**Problem description:** Copy out, unchanged, every line from the start of the records to the line that contains "(after (exec (.x256SeedByte", and stop there.

┄┄┄┄┄┄

theorem test_x256SeedStart :
    (after (exec .x256SeedStart (inPhases .ready))).map (fun t => (t.x256.h, t.x256.st.s0, t.x256.ph)) =
      some (0xcbf29ce484222325#64, 0xffffffffffffffff#64, .seeding) := by decide +kernel

theorem test_x256SeedByte :
    (after (exec (.x256SeedByte 0x61#8) (withX256 ⟨0#64, 0#64, 0#64, 0#64⟩ 0xcbf29ce484222325#64 .seeding))).map
      (fun t => (t.x256.h, t.x256.ph)) = some (0xaf63dc4c8601ec8c#64, .seeding) := by decide +kernel

/-- 42_xsr256.md R126, the empty seed. -/
theorem test_x256SeedEnd :
    (after (exec .x256SeedEnd (withX256 ⟨0#64, 0#64, 0#64, 0#64⟩ 0xcbf29ce484222325#64 .seeding))).map
      (fun t => (t.x256.st, t.x256.h)) =
      some (⟨0xc3817c016ba4ff30#64, 0x100cdaacc0bc9316#64, 0x54c3a569ecf61b1b#64, 0x2c65920724651c72#64⟩,
        0x44d083ca814c1379#64) := by decide +kernel

/-- `XSR_SEED_PADDED`: the seed `00` then hashes as `00 x 8` (95_test_vectors.md section 6). -/
theorem test_x256SeedEnd_padded :
    (after (exec .x256SeedEnd { withX256 ⟨0#64, 0#64, 0#64, 0#64⟩ 0xaf63bd4c8601b7df#64 .seeding with
      params := ⟨true, false⟩ })).map (fun t => (t.x256.st.s0, t.x256.h)) =
      some (0x5ba314b8cfda3b6b#64, 0x21a5df1825442a19#64) := by decide +kernel

/-- 42_xsr256.md R127, the first step of the default seed. -/
theorem test_x256Next :
    (after (exec .x256Next (withX256 ⟨0xc3817c016ba4ff30#64, 0x100cdaacc0bc9316#64, 0x54c3a569ecf61b1b#64,
      0x2c65920724651c72#64⟩ 0#64 .ready))).map (fun t => (t.x256.st, t.responses)) =
      some (⟨0xffe834aa8f7d7054#64, 0x874e03c447ee773d#64, 0x221b5811a17ee42b#64, 0x31ec878d29157c9b#64⟩,
        [⟨.ok, 0xefe70e08900a1#64, 0x3fedfce1c1120142#64⟩]) := by decide +kernel

/-- 95_test_vectors.md section 6, the sum wraps. -/
theorem test_x256Next_wraps :
    (after (exec .x256Next (withX256 ⟨0x8000000000000000#64, 0#64, 0#64, 0x8000000000000000#64⟩ 0#64 .ready))).map
      (fun t => (t.x256.st, t.responses)) =
      some (⟨0#64, 0x8000000000000000#64, 0x8000000000000000#64, 0x0000100000000000#64⟩, [⟨.ok, 0#64, 0#64⟩]) := by
  decide +kernel

/-- 95_test_vectors.md section 8, entropy loading. -/
theorem test_x128Entropy :
    (after (exec .x128Entropy (withReplies [.bytes [0x78#8, 0x56#8, 0x34#8, 0x12#8, 0xf0#8, 0xde#8, 0xbc#8, 0x9a#8,
      0xa9#8, 0xcb#8, 0xed#8, 0x0f#8, 0x21#8, 0x43#8, 0x65#8, 0x87#8]]))).map (fun t => (t.x128.st, t.x128.ph)) =
      some (⟨0x12345678#32, 0x9abcdef0#32, 0x0fedcba9#32, 0x87654321#32⟩, .ready) := by decide +kernel

theorem test_x128SeedStart :
    (after (exec .x128SeedStart (inPhases .seeding))).map (fun t => (t.x128.h, t.x128.st.s3, t.x128.ph)) =
      some (0xcbf29ce484222325#64, 0xffffffff#32, .seeding) := by decide +kernel

/-- 43_xsr128.md R145: the third byte of "abc" (the hash before it, 95_test_vectors.md section 9, Program 3). -/
theorem test_x128SeedByte :
    (after (exec (.x128SeedByte 0x63#8) (withX128 ⟨0#32, 0#32, 0#32, 0#32⟩ 0x089c4407b545986a#64 .seeding))).map
      (fun t => t.x128.h) = some 0xe71fa2190541574b#64 := by decide +kernel

theorem test_x128SeedEnd :
    (after (exec .x128SeedEnd (withX128 ⟨0#32, 0#32, 0#32, 0#32⟩ 0xcbf29ce484222325#64 .seeding))).map
      (fun t => (t.x128.st, t.x128.h)) =
      some (⟨0x6ba4ff30#32, 0xc3817c01#32, 0xc0bc9316#32, 0x100cdaac#32⟩, 0x0861905782b71b4f#64) := by decide +kernel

┄┄┄┄┄┄

**Response box:**
theorem test_x256SeedStart :
    (after (exec .x256SeedStart (inPhases .ready))).map (fun t => (t.x256.h, t.x256.st.s0, t.x256.ph)) =
      some (0xcbf29ce484222325#64, 0xffffffffffffffff#64, .seeding) := by decide +kernel

theorem test_x256SeedByte :
    (after (exec (.x256SeedByte 0x61#8) (withX256 ⟨0#64, 0#64, 0#64, 0#64⟩ 0xcbf29ce484222325#64 .seeding))).map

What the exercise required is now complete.